Tapi ia tetaplah anak dari orangtuanya, teman bagi
kami walau sangat menjengkelkan. Akan selalu ada ruang untuk memaafkan kembali.
Sebagai anak petani seperti kami, sebenarnya ia bukan
pemalas yang akut. Ia sering membantu orangtuanya mencangkul, menyabit rumput,
atau menjadi kuli pikul. Dalam hal ini, ia lebih rajin daripada saya. Saya
tinggal di rumah nenek justeru karena untuk menghindari pekerjaan-pekerjaan
seperti itu. Ibu saya sedang bekerja di luar negeri, dan semua lahannya digarap
oleh kakak saya, sedang saya enggan membantu kakak saya −walau dalam beberapa
hari, terutama ketika masa panen tiba, saya pun terpaksa membantu kakak.

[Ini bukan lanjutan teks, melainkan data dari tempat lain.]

/-! ### AccOps -/

theorem lockPart_outside (s : State) (msk : Nat) (hm : 268485152 &&& msk = 268485152) :
    (lockPart s).outside msk = s.outside msk := by
  unfold lockPart
  try dsimp only
  repeat' first
    | with_reducible rfl
    | with_reducible refine (coldCopies_outside _ msk (sub_trans hm rfl)).trans ?_
    | simp only [set_lock_short_grants_outside _ _ _ _ msk (sub_trans hm rfl)]
theorem lockWrite_outside (w : Nat) (s : State) (msk : Nat) (hm : 35184640574064 &&& msk = 35184640574064) :
    (lockWrite w s).outside msk = s.outside msk := by
  unfold lockWrite
  try dsimp only
  repeat' first
    | with_reducible rfl
    | with_reducible refine ite_outside ?_ ?_
    | with_reducible refine (State.countBlocked_outside _ _ _ msk (sub_trans hm rfl)).trans ?_
    | with_reducible refine (State.fldPut_outside _ _ _ _ _ msk (sub_trans hm rfl)).trans ?_
    | with_reducible refine (lockPart_outside _ msk (sub_trans hm rfl)).trans ?_
    | split
theorem fltStatusClear_outside (n : Nat) (s : State) (msk : Nat) (hm : 4294967296 &&& msk = 4294967296) :
    (fltStatusClear n s).outside msk = s.outside msk := by
  unfold fltStatusClear
  try dsimp only
  repeat' first
    | with_reducible rfl
    | with_reducible refine ite_outside ?_ ?_
    | with_reducible refine (State.fltSrcOn_outside _ _ _ msk (sub_trans hm rfl)).trans ?_
    | split
theorem fltWireClear_outside (n : Nat) (s : State) (msk : Nat) (hm : 4294967296 &&& msk = 4294967296) :
    (fltWireClear n s).outside msk = s.outside msk := by
  unfold fltWireClear
  try dsimp only
  repeat' first
    | with_reducible rfl
    | with_reducible refine (State.fltSrcOn_outside _ _ _ msk (sub_trans hm rfl)).trans ?_
    | split
theorem fltCntClear_outside (n w : Nat) (s : State) (msk : Nat) (hm : 35188667056144 &&& msk = 35188667056144) :
    (fltCntClear n w s).outside msk = s.outside msk := by
  unfold fltCntClear
  try dsimp only
  repeat' first
    | with_reducible rfl
    | with_reducible refine ite_outside ?_ ?_
    | with_reducible refine (State.fltSrcOn_outside _ _ _ msk (sub_trans hm rfl)).trans ?_
    | with_reducible refine (State.rput_outside _ _ _ msk (sub_trans hm rfl)).trans ?_
    | split
theorem safeHoldEnd_outside (s : State) (msk : Nat) (hm : 64973103378458 &&& msk = 64973103378458) :
    (safeHoldEnd s).outside msk = s.outside msk := by
  unfold safeHoldEnd
  try dsimp only
  repeat' first
    | with_reducible rfl
    | with_reducible refine (faultEvent_outside _ _ _ _ msk (sub_trans hm rfl)).trans ?_
    | with_reducible refine (forEach_outside _ _ _ msk ?_).trans ?_
    | with_reducible refine (modeServe_outside _ msk (sub_trans hm rfl)).trans ?_
    | with_reducible refine (pathResume_outside _ _ msk (sub_trans hm rfl)).trans ?_
    | with_reducible refine (rotServe_outside _ msk (sub_trans hm rfl)).trans ?_
    | with_reducible refine (warnCut_outside _ _ msk (sub_trans hm rfl)).trans ?_
    | simp only [set_flt_outside _ _ msk (sub_trans hm rfl)]
    | (intro _)
theorem safeHoldClear_outside (w : Nat) (s : State) (msk : Nat) (hm : 64973103378458 &&& msk = 64973103378458) :
    (safeHoldClear w s).outside msk = s.outside msk := by
  unfold safeHoldClear
  try dsimp only
  repeat' first
    | with_reducible rfl
    | with_reducible refine ite_outside ?_ ?_
    | with_reducible refine (safeHoldEnd_outside _ msk (sub_trans hm rfl)).trans ?_
    | simp only [set_flt_outside _ _ msk (sub_trans hm rfl)]
    | split
theorem injFire_outside (w : Nat) (s : State) (msk : Nat) (hm : 8589934592 &&& msk = 8589934592) :
    (injFire w s).outside msk = s.outside msk := by
  unfold injFire
  try dsimp only
  repeat' first
    | with_reducible rfl
    | with_reducible refine ite_outside ?_ ?_
    | simp only [set_inj_outside _ _ msk (sub_trans hm rfl)]
    | split
theorem nudge_outside (f : Nat) (s : State) (msk : Nat) (hm : 18691697674240 &&& msk = 18691697674240) :
    (nudge f s).outside msk = s.outside msk := by
  unfold nudge
  try dsimp only
  repeat' first
    | with_reducible rfl
    | with_reducible refine ite_outside ?_ ?_
    | with_reducible refine (State.fnOn_outside _ _ _ msk (sub_trans hm rfl)).trans ?_
    | with_reducible refine (writeDoze_outside _ _ _ msk (sub_trans hm rfl)).trans ?_
    | split
theorem doNudge_outside (f : Nat) (s : State) (msk : Nat) (hm : 64871463073818 &&& msk = 64871463073818) :
    (doNudge f s).outside msk = s.outside msk := by
  unfold doNudge
  try dsimp only
  repeat' first
    | with_reducible rfl
    | with_reducible refine ite_outside ?_ ?_
    | with_reducible refine (State.sleepHit_outside _ _ msk (sub_trans hm rfl)).trans ?_
    | with_reducible refine (nudge_outside _ _ msk (sub_trans hm rfl)).trans ?_
    | with_reducible refine (wake_outside _ _ msk (sub_trans hm rfl)).trans ?_
    | split
theorem setupAfter_outside (off w : Nat) (before s : State) (msk : Nat) (hm : 64905546774554 &&& msk = 64905546774554) :
    (setupAfter off w before s).outside msk = s.outside msk := by
  unfold setupAfter
  try dsimp only
  repeat' first
    | with_reducible rfl
    | with_reducible refine ite_outside ?_ ?_
    | with_reducible refine (State.fldPut_outside _ _ _ _ _ msk (sub_trans hm rfl)).trans ?_
    | with_reducible refine (nudge_outside _ _ msk (sub_trans hm rfl)).trans ?_
    | with_reducible refine (refreshBridge_outside _ _ msk (sub_trans hm rfl)).trans ?_
    | with_reducible refine (refreshPort_outside _ _ msk (sub_trans hm rfl)).trans ?_
    | with_reducible refine (timeOn_outside _ _ msk (sub_trans hm rfl)).trans ?_
    | split
theorem setupWrite_outside (off w : Nat) (s : State) (msk : Nat) (hm : 64905546774618 &&& msk = 64905546774618) :
    (setupWrite off w s).outside msk = s.outside msk := by
  unfold setupWrite
  try dsimp only
  repeat' first
    | with_reducible rfl
    | with_reducible refine ite_outside ?_ ?_
    | with_reducible refine (State.plainWrite_outside _ _ _ msk (sub_trans hm rfl)).trans ?_
    | with_reducible refine (setupAfter_outside _ _ _ _ msk (sub_trans hm rfl)).trans ?_
    | split
theorem loaderWrite_outside (off w : Nat) (s : State) (msk : Nat) (hm : 64871190180442 &&& msk = 64871190180442) :
    (loaderWrite off w s).outside msk = s.outside msk := by
  unfold loaderWrite
  try dsimp only
  repeat' first
    | with_reducible rfl
    | with_reducible refine ite_outside ?_ ?_
    | with_reducible refine (State.plainWrite_outside _ _ _ msk (sub_trans hm rfl)).trans ?_
    | with_reducible refine (loaderGo_outside _ msk (sub_trans hm rfl)).trans ?_
    | with_reducible refine (loaderRestart_outside _ msk (sub_trans hm rfl)).trans ?_
    | split
theorem regAct_outside (off w : Nat) (s : State) (msk : Nat) (hm : 65007463168634 &&& msk = 65007463168634) :
    (regAct off w s).outside msk = s.outside msk := by
  unfold regAct
  try dsimp only
  repeat' first
    | with_reducible rfl
    | with_reducible refine ite_outside ?_ ?_
    | with_reducible refine (State.capOn_outside _ _ _ msk (sub_trans hm rfl)).trans ?_
    | with_reducible refine (State.plainWrite_outside _ _ _ msk (sub_trans hm rfl)).trans ?_
    | with_reducible refine (fltCntClear_outside _ _ _ msk (sub_trans hm rfl)).trans ?_
    | with_reducible refine (fltStatusClear_outside _ _ msk (sub_trans hm rfl)).trans ?_
    | with_reducible refine (fltWireClear_outside _ _ msk (sub_trans hm rfl)).trans ?_
    | with_reducible refine (forEach_outside _ _ _ msk ?_).trans ?_
    | with_reducible refine (injFire_outside _ _ msk (sub_trans hm rfl)).trans ?_
    | with_reducible refine (loaderWrite_outside _ _ _ msk (sub_trans hm rfl)).trans ?_
    | with_reducible refine (lockWrite_outside _ _ msk (sub_trans hm rfl)).trans ?_
    | with_reducible refine (safeHoldClear_outside _ _ msk (sub_trans hm rfl)).trans ?_
    | with_reducible refine (setupWrite_outside _ _ _ msk (sub_trans hm rfl)).trans ?_
    | (intro _)
    | split
theorem regWrite_outside (off w : Nat) (s : State) (msk : Nat) (hm : 65007463168634 &&& msk = 65007463168634) :
    (regWrite off w s).outside msk = s.outside msk := by
  unfold regWrite
  try dsimp only
  repeat' first
    | with_reducible rfl
    | with_reducible refine ite_outside ?_ ?_
    | with_reducible refine (State.sleepHit_outside _ _ msk (sub_trans hm rfl)).trans ?_
    | with_reducible refine (regAct_outside _ _ _ msk (sub_trans hm rfl)).trans ?_
    | split
theorem regRead_outside (off : Nat) (g : State → State) (s : State) (msk : Nat) (hm : 36283883716624 &&& msk = 36283883716624) (hg0 : ∀ y0, (g y0).outside msk = y0.outside msk) :
    (regRead off g s).outside msk = s.outside msk := by
  unfold regRead
  try dsimp only
  repeat' first
    | with_reducible rfl
    | with_reducible refine ite_outside ?_ ?_
    | with_reducible refine (State.emit_outside _ _ msk (sub_trans hm rfl)).trans ?_
    | with_reducible refine (State.sleepHit_outside _ _ msk (sub_trans hm rfl)).trans ?_
    | with_reducible refine (hg0 _ ).trans ?_
    | split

Mungkin ia iri melihat saya, yang tidak terlalu bekerja
keras membantu orangtua, tapi dengan entengnya masih bisa membeli rokok, sedangkan
ia yang sudah banting tulang, tapi tetap saja masih kesusahan bahkan untuk
membeli sebungkus rokok.
Waktu itu pekerjaan saya menjadi tukang ojek. Menjadi
tukang ojek ketika itu (terutama di kampung) adalah jenis pekerjaan yang cukup
membanggakan. Jika menjadi petani kita harus menunggu tiga bulan atau lebih
untuk bisa panen, menjadi tukang ojek bisa menghasilkan setiap hari. Terlebih
jika hari pasar tiba, kerja satu hari bisa untuk ngopi satu minggu.
Menjadi buruh tani atau kuli pikul juga sebenarnya
bisa menghasilkan setiap hari, tapi keringat yang dikeluarkan tentu saja
berbeda, dan jumlah hasilnya pun berbeda.
Maka tak jarang waktu itu, pemuda-pemuda desa merengek
kepada orangtunya untuk menjual sebagian lahannya agar bisa dibelikan sepeda
motor. Cita-cita pemuda desa waktu itu sangat sederhana: menjadi tukang ojeg. Tapi
tentu, tidak semua orangtua punya lahan yang cukup luas untuk dijual.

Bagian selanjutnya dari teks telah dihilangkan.